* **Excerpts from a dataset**
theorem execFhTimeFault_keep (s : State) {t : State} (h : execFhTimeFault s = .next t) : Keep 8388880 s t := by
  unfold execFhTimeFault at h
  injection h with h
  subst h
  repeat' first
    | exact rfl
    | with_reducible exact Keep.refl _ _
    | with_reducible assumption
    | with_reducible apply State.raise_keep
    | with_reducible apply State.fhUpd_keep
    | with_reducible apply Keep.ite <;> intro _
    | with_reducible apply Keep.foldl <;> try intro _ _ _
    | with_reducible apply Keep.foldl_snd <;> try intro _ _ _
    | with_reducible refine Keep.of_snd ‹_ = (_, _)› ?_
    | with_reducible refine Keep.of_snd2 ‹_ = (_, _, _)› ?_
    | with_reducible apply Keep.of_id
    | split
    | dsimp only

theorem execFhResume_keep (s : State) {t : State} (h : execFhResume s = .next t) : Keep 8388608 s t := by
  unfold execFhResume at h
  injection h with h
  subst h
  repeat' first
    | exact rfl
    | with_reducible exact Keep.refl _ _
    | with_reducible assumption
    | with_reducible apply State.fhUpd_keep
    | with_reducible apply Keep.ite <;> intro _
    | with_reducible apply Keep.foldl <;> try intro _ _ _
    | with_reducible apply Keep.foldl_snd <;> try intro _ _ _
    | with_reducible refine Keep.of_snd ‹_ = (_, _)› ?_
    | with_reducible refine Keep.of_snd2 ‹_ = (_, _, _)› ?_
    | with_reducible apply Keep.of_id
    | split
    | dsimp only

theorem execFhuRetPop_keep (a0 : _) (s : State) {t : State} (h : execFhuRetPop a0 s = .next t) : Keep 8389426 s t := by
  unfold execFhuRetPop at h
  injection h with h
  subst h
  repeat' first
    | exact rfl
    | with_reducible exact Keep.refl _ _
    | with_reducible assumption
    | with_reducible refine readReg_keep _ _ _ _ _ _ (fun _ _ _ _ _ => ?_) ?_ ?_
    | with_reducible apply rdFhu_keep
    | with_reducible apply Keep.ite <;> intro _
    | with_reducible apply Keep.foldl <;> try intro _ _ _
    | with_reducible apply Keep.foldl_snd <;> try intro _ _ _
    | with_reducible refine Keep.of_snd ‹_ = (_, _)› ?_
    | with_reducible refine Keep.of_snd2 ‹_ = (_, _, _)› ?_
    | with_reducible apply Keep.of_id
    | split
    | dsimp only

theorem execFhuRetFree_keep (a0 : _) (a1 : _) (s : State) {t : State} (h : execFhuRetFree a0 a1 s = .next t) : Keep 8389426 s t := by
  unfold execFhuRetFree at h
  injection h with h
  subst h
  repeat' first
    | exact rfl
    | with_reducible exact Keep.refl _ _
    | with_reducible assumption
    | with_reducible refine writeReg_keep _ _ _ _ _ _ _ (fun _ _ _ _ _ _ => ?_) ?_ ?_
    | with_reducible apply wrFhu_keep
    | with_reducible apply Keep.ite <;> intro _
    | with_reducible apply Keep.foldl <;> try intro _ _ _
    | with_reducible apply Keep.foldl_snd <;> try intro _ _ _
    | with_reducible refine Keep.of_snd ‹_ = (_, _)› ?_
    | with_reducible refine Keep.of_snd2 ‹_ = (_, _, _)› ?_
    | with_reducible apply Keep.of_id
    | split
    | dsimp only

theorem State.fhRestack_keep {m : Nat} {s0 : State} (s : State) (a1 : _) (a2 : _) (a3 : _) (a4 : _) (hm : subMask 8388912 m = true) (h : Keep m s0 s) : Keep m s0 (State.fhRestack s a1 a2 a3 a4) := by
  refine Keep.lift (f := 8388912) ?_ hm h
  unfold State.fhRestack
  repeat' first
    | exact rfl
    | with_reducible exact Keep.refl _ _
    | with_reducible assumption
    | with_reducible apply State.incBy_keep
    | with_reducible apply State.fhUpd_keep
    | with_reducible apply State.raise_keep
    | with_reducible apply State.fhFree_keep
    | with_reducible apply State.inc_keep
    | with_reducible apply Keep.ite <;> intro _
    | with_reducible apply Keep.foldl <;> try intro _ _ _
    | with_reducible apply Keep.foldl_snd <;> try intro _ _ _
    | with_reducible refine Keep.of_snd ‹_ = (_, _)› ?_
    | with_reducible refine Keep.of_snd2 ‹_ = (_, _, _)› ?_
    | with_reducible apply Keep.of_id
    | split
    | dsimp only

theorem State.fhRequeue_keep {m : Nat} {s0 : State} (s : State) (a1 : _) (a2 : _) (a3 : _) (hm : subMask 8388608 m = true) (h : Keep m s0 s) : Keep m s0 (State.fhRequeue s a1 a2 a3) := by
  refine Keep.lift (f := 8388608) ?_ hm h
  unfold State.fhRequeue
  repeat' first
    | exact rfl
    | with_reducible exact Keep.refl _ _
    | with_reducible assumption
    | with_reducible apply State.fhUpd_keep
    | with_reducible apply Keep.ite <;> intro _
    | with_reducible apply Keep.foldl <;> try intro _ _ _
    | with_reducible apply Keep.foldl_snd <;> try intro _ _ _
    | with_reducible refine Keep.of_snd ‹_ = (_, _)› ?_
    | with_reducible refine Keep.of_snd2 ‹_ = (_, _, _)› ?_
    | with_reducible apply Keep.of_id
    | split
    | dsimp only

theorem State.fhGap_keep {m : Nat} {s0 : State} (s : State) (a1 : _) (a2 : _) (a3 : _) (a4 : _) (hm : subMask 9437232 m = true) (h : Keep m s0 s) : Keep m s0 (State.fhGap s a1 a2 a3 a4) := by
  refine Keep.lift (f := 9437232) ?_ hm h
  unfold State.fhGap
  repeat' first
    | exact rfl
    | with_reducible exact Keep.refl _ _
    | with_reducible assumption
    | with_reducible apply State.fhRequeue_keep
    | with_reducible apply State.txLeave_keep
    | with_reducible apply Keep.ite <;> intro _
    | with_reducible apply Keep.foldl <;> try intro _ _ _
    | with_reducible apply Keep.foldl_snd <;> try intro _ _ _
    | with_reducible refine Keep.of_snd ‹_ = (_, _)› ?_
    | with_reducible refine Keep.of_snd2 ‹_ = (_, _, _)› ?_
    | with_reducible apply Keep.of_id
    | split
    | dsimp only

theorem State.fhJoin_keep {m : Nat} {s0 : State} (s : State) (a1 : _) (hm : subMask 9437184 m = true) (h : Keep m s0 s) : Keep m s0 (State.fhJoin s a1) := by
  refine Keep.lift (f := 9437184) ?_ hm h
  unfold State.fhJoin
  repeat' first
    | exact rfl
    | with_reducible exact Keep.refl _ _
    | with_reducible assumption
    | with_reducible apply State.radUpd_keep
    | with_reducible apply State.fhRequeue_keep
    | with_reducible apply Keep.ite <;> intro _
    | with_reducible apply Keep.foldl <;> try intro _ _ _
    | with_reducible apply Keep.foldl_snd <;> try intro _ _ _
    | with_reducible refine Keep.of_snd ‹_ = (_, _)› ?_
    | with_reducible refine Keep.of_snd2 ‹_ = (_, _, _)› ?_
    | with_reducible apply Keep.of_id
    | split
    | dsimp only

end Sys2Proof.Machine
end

* **Exercise description**
Copy each line above that contains the string "next".

* **Answer space**
theorem execFhTimeFault_keep (s : State) {t : State} (h : execFhTimeFault s = .next t) : Keep 8388880 s t := by
theorem execFhResume_keep (s : State) {t : State} (h : execFhResume s = .next t) : Keep 8388608 s t := by
theorem execFhuRetPop_keep (a0 : _) (s : State) {t : State} (h : execFhuRetPop a0 s = .next t) : Keep 8389426 s t := by
theorem execFhuRetFree_keep (a0 : _) (a1 : _) (s : State) {t : State} (h : execFhuRetFree a0 a1 s = .next t) : Keep 8389426 s t := by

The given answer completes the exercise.